◆ Dataset records ◆
-- ==== Sys2Proof/Certificates/Slice0/Obligations.lean ====
section
/-! DEFINITION. The statements for the provers. Each cites the rules of spec/ it formalises; OBLIGATIONS.json lists them with their
tiers. `s.schedule = []` says that no other agent is active (95_test_vectors.md, section 3); `State.answered` is the whole next
state of a SERVE: it names what changes and so is the frame too. The value `Latches.idle` that the latches are left with is the
model's choice wherever it stands, log entry 4. -/

open Sys2Proof Sys2Proof.Machine

/-! ## Encoding -/

/-- Words written out from the tables of R94 (and the examples of their rules) decode to the instructions they stand for. -/
def Obligations.SpecWordsDecode : Prop :=
  decode [0x01, 0x00, 0x13, 0x00, 0x13] = .ok (.readCoils 19 19) ∧
  decode [0x04, 0x12, 0x34, 0x00, 0x01] = .ok (.readInputRegisters 0x1234 1) ∧
  decode [0x05, 0x00, 0x0A, 0xFF, 0x00] = .ok (.writeCoil 10 0xFF00) ∧
  decode [0x07] = .ok .readExceptionStatus ∧
  decode [0x0F, 0x00, 0x13, 0x00, 0x0A, 0x02, 0xCD, 0x01] = .ok (.writeMultipleCoils 19 10 [0xCD, 0x01]) ∧
  decode [0x10, 0x00, 0x64, 0x00, 0x03, 0x06, 0x00, 0x01, 0x00, 0x02, 0x00, 0x03] =
    .ok (.writeMultipleRegisters 100 [1, 2, 3]) ∧
  decode [0x14, 0x0E, 0x06, 0x00, 0x04, 0x00, 0x01, 0x00, 0x02, 0x06, 0x00, 0x03, 0x00, 0x09, 0x00, 0x02] =
    .ok (.readFileRecord [⟨6, 4, 1, 2⟩, ⟨6, 3, 9, 2⟩]) ∧
  decode [0x16, 0x00, 0x04, 0xFF, 0x00, 0x00, 0xFF] = .ok (.maskWriteRegister 4 0xFF00 0x00FF) ∧
  decode [0x17, 0x00, 0x03, 0x00, 0x02, 0x00, 0x04, 0x00, 0x01, 0x02, 0x00, 0xFF] =
    .ok (.readWriteMultiple 3 2 4 [0x00FF]) ∧
  decode [0x18, 0x04, 0xDE] = .ok (.readFIFOQueue 0x04DE) ∧
  decode [0x2B, 0x0E, 0x01, 0x00] = .ok (.readMEI 0x0E 1 0)

/-- Every well-formed request comes back from its PDU, every operand at every value (R94, R98, R274). -/
def Obligations.DecodeOfEncode : Prop :=
  ∀ i : Instr, i.wellFormed = true → decode (encode i) = .ok i

/-- A PDU that decodes is the encoding of a well-formed request: no byte of it is dropped (R94, R98). -/
def Obligations.EncodeOfDecode : Prop :=
  ∀ (pdu : List Byte) (i : Instr), decode pdu = .ok i → i.wellFormed = true ∧ encode i = pdu

/-- R10: big-endian assembly and splitting of a 16-bit value. -/
def Obligations.WireIntegersAreBigEndian : Prop :=
  (∀ hi lo : Byte, (be16 hi lo).toNat = hi.toNat * 256 + lo.toNat) ∧
  (∀ v : U16, ∃ hi lo : Byte, bytes16 v = [hi, lo] ∧ hi.toNat = v.toNat / 256 ∧ lo.toNat = v.toNat % 256 ∧ be16 hi lo = v)

/-- R14: where each boolean stands in its packed bytes, 0 in the padding, and the same for unpacking. -/
def Obligations.BooleansArePackedLsbFirst : Prop :=
  (∀ (b : List Bool) (n : Nat), n = packedLength b.length →
    (packLsb b n).length = n ∧
    ∀ j < n, ∀ k < 8, ((packLsb b n).getD j 0).getLsbD k = if 8 * j + k < b.length then b.getD (8 * j + k) false else false) ∧
  (∀ s : List Byte, (unpackLsb s).length = 8 * s.length ∧
    ∀ j < s.length, ∀ k < 8, (unpackLsb s).getD (8 * j + k) false = (s.getD j 0).getLsbD k)

/-- The fixed-length request formats take exactly their body (R93, R11): shorter is Truncated, longer is Trailing; and a body of that
length decodes to its fields in the order of R94, whatever their values. -/
def Obligations.FixedFormatsCheckTheirLength : Prop :=
  (∀ (functionCode : Byte) (length : Nat) (body : List Byte),
    (functionCode, length) ∈ ([(0x01, 4), (0x02, 4), (0x03, 4), (0x04, 4), (0x05, 4), (0x06, 4), (0x07, 0), (0x08, 4), (0x0B, 0),
      (0x0C, 0), (0x11, 0), (0x16, 6), (0x18, 2), (0x2B, 3)] : List (Byte × Nat)) →
    (body.length < length → decode (functionCode :: body) = .error (.malformed .truncated)) ∧
    (length < body.length → decode (functionCode :: body) = .error (.malformed .trailing)) ∧
    (body.length = length → ∃ i, decode (functionCode :: body) = .ok i ∧ i.functionCode = functionCode)) ∧
  (∀ (x y z : U16) (a b c : Byte),
    decode (0x01 :: (bytes16 x ++ bytes16 y)) = .ok (.readCoils x y) ∧
    decode (0x02 :: (bytes16 x ++ bytes16 y)) = .ok (.readInputDiscretes x y) ∧
    decode (0x03 :: (bytes16 x ++ bytes16 y)) = .ok (.readMultipleRegisters x y) ∧
    decode (0x04 :: (bytes16 x ++ bytes16 y)) = .ok (.readInputRegisters x y) ∧
    decode (0x05 :: (bytes16 x ++ bytes16 y)) = .ok (.writeCoil x y) ∧
    decode (0x06 :: (bytes16 x ++ bytes16 y)) = .ok (.writeSingleRegister x y) ∧
    decode [0x07] = .ok .readExceptionStatus ∧
    decode (0x08 :: (bytes16 x ++ bytes16 y)) = .ok (.readSerialDiagnostics x y) ∧
    decode [0x0B] = .ok .readCommEventCounter ∧
    decode [0x0C] = .ok .readCommEventLog ∧
    decode [0x11] = .ok .reportSlaveID ∧
    decode (0x16 :: (bytes16 x ++ bytes16 y ++ bytes16 z)) = .ok (.maskWriteRegister x y z) ∧
    decode (0x18 :: bytes16 x) = .ok (.readFIFOQueue x) ∧
    decode [0x2B, a, b, c] = .ok (.readMEI a b c))
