/-- Fields that break off are Truncated (R241). -/
theorem decodeMeiFields_short (fields : List MeiField) (h : ∀ f ∈ fields, f.text.length ≤ 255) :
    ∀ given missing : List Byte, missing ≠ [] → encodeMeiFields fields = given ++ missing →
    decodeMeiFields fields.length given = .error .truncated := by
  induction fields with
  | nil => intro given missing hm he; simp [encodeMeiFields] at he; exact absurd he.2 hm
  | cons f fields ih =>
    intro given missing hm he
    have size : (u8Field f.text.length).toNat = f.text.length := u8Field_toNat _ (h f (by simp))
    rcases given with _ | ⟨a, _ | ⟨b, given⟩⟩
    · rfl
    · rfl
    simp only [encodeMeiFields, List.cons_append, List.cons.injEq] at he
    obtain ⟨rfl, rfl, he⟩ := he
    simp only [List.length_cons, decodeMeiFields, u8_cons, ok_bind, size]
    rcases List.append_eq_append_iff.mp he with ⟨more, rfl, tail⟩ | ⟨less, ht, -⟩
    · simp [ih (fun g hg => h g (by simp [hg])) _ _ hm tail]
    · cases less with
      | nil =>
        simp only [List.append_nil] at ht
        subst ht
        rw [List.append_cancel_left_eq] at he
        simp [ih (fun g hg => h g (by simp [hg])) [] missing hm (by simpa using he)]
      | cons x less =>
        rw [bytes_short (by rw [ht]; simp)]
        rfl

end Machine

end Sys2Proof
end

◆ Exercise prompt ◆
Repeat the full set of records above character for character.

◆ Solution below ◆
-- ==== Sys2Proof/Certificates/Slice0/Obligations.lean ====
section
/-! DEFINITION. The statements for the provers. Each cites the rules of spec/ it formalises; OBLIGATIONS.json lists them with their
tiers. `s.schedule = []` says that no other agent is active (95_test_vectors.md, section 3); `State.answered` is the whole next
state of a SERVE: it names what changes and so is the frame too. The value `Latches.idle` that the latches are left with is the
model's choice wherever it stands, log entry 4. -/

open Sys2Proof Sys2Proof.Machine

/-! ## Encoding -/

/-- Words written out from the tables of R94 (and the examples of their rules) decode to the instructions they stand for. -/
def Obligations.SpecWordsDecode : Prop :=
  decode [0x01, 0x00, 0x13, 0x00, 0x13] = .ok (.readCoils 19 19) ∧
  decode [0x04, 0x12, 0x34, 0x00, 0x01] = .ok (.readInputRegisters 0x1234 1) ∧
  decode [0x05, 0x00, 0x0A, 0xFF, 0x00] = .ok (.writeCoil 10 0xFF00) ∧
  decode [0x07] = .ok .readExceptionStatus ∧
  decode [0x0F, 0x00, 0x13, 0x00, 0x0A, 0x02, 0xCD, 0x01] = .ok (.writeMultipleCoils 19 10 [0xCD, 0x01]) ∧
  decode [0x10, 0x00, 0x64, 0x00, 0x03, 0x06, 0x00, 0x01, 0x00, 0x02, 0x00, 0x03] =
    .ok (.writeMultipleRegisters 100 [1, 2, 3]) ∧
  decode [0x14, 0x0E, 0x06, 0x00, 0x04, 0x00, 0x01, 0x00, 0x02, 0x06, 0x00, 0x03, 0x00, 0x09, 0x00, 0x02] =
    .ok (.readFileRecord [⟨6, 4, 1, 2⟩, ⟨6, 3, 9, 2⟩]) ∧
  decode [0x16, 0x00, 0x04, 0xFF, 0x00, 0x00, 0xFF] = .ok (.maskWriteRegister 4 0xFF00 0x00FF) ∧
  decode [0x17, 0x00, 0x03, 0x00, 0x02, 0x00, 0x04, 0x00, 0x01, 0x02, 0x00, 0xFF] =
    .ok (.readWriteMultiple 3 2 4 [0x00FF]) ∧
  decode [0x18, 0x04, 0xDE] = .ok (.readFIFOQueue 0x04DE) ∧
  decode [0x2B, 0x0E, 0x01, 0x00] = .ok (.readMEI 0x0E 1 0)

/-- Every well-formed request comes back from its PDU, every operand at every value (R94, R98, R274). -/
def Obligations.DecodeOfEncode : Prop :=
  ∀ i : Instr, i.wellFormed = true → decode (encode i) = .ok i

/-- A PDU that decodes is the encoding of a well-formed request: no byte of it is dropped (R94, R98). -/
def Obligations.EncodeOfDecode : Prop :=
  ∀ (pdu : List Byte) (i : Instr), decode pdu = .ok i → i.wellFormed = true ∧ encode i = pdu

/-- R10: big-endian assembly and splitting of a 16-bit value. -/
def Obligations.WireIntegersAreBigEndian : Prop :=
  (∀ hi lo : Byte, (be16 hi lo).toNat = hi.toNat * 256 + lo.toNat) ∧
  (∀ v : U16, ∃ hi lo : Byte, bytes16 v = [hi, lo] ∧ hi.toNat = v.toNat / 256 ∧ lo.toNat = v.toNat % 256 ∧ be16 hi lo = v)

/-- R14: where each boolean stands in its packed bytes, 0 in the padding, and the same for unpacking. -/
def Obligations.BooleansArePackedLsbFirst : Prop :=
  (∀ (b : List Bool) (n : Nat), n = packedLength b.length →
    (packLsb b n).length = n ∧
    ∀ j < n, ∀ k < 8, ((packLsb b n).getD j 0).getLsbD k = if 8 * j + k < b.length then b.getD (8 * j + k) false else false) ∧
  (∀ s : List Byte, (unpackLsb s).length = 8 * s.length ∧
    ∀ j < s.length, ∀ k < 8, (unpackLsb s).getD (8 * j + k) false = (s.getD j 0).getLsbD k)

/-- The fixed-length request formats take exactly their body (R93, R11): shorter is Truncated, longer is Trailing; and a body of that
length decodes to its fields in the order of R94, whatever their values. -/
def Obligations.FixedFormatsCheckTheirLength : Prop :=
  (∀ (functionCode : Byte) (length : Nat) (body : List Byte),
    (functionCode, length) ∈ ([(0x01, 4), (0x02, 4), (0x03, 4), (0x04, 4), (0x05, 4), (0x06, 4), (0x07, 0), (0x08, 4), (0x0B, 0),
      (0x0C, 0), (0x11, 0), (0x16, 6), (0x18, 2), (0x2B, 3)] : List (Byte × Nat)) →
    (body.length < length → decode (functionCode :: body) = .error (.malformed .truncated)) ∧
    (length < body.length → decode (functionCode :: body) = .error (.malformed .trailing)) ∧
    (body.length = length → ∃ i, decode (functionCode :: body) = .ok i ∧ i.functionCode = functionCode)) ∧
  (∀ (x y z : U16) (a b c : Byte),
    decode (0x01 :: (bytes16 x ++ bytes16 y)) = .ok (.readCoils x y) ∧
    decode (0x02 :: (bytes16 x ++ bytes16 y)) = .ok (.readInputDiscretes x y) ∧
    decode (0x03 :: (bytes16 x ++ bytes16 y)) = .ok (.readMultipleRegisters x y) ∧
    decode (0x04 :: (bytes16 x ++ bytes16 y)) = .ok (.readInputRegisters x y) ∧
    decode (0x05 :: (bytes16 x ++ bytes16 y)) = .ok (.writeCoil x y) ∧
    decode (0x06 :: (bytes16 x ++ bytes16 y)) = .ok (.writeSingleRegister x y) ∧
    decode [0x07] = .ok .readExceptionStatus ∧
    decode (0x08 :: (bytes16 x ++ bytes16 y)) = .ok (.readSerialDiagnostics x y) ∧
    decode [0x0B] = .ok .readCommEventCounter ∧
    decode [0x0C] = .ok .readCommEventLog ∧
    decode [0x11] = .ok .reportSlaveID ∧
    decode (0x16 :: (bytes16 x ++ bytes16 y ++ bytes16 z)) = .ok (.maskWriteRegister x y z) ∧
    decode (0x18 :: bytes16 x) = .ok (.readFIFOQueue x) ∧
    decode [0x2B, a, b, c] = .ok (.readMEI a b c))
/-- Fields that break off are Truncated (R241). -/
theorem decodeMeiFields_short (fields : List MeiField) (h : ∀ f ∈ fields, f.text.length ≤ 255) :
    ∀ given missing : List Byte, missing ≠ [] → encodeMeiFields fields = given ++ missing →
    decodeMeiFields fields.length given = .error .truncated := by
  induction fields with
  | nil => intro given missing hm he; simp [encodeMeiFields] at he; exact absurd he.2 hm
  | cons f fields ih =>
    intro given missing hm he
    have size : (u8Field f.text.length).toNat = f.text.length := u8Field_toNat _ (h f (by simp))
    rcases given with _ | ⟨a, _ | ⟨b, given⟩⟩
    · rfl
    · rfl
    simp only [encodeMeiFields, List.cons_append, List.cons.injEq] at he
    obtain ⟨rfl, rfl, he⟩ := he
    simp only [List.length_cons, decodeMeiFields, u8_cons, ok_bind, size]
    rcases List.append_eq_append_iff.mp he with ⟨more, rfl, tail⟩ | ⟨less, ht, -⟩
    · simp [ih (fun g hg => h g (by simp [hg])) _ _ hm tail]
    · cases less with
      | nil =>
        simp only [List.append_nil] at ht
        subst ht
        rw [List.append_cancel_left_eq] at he
        simp [ih (fun g hg => h g (by simp [hg])) [] missing hm (by simpa using he)]
      | cons x less =>
        rw [bytes_short (by rw [ht]; simp)]
        rfl

end Machine

end Sys2Proof
end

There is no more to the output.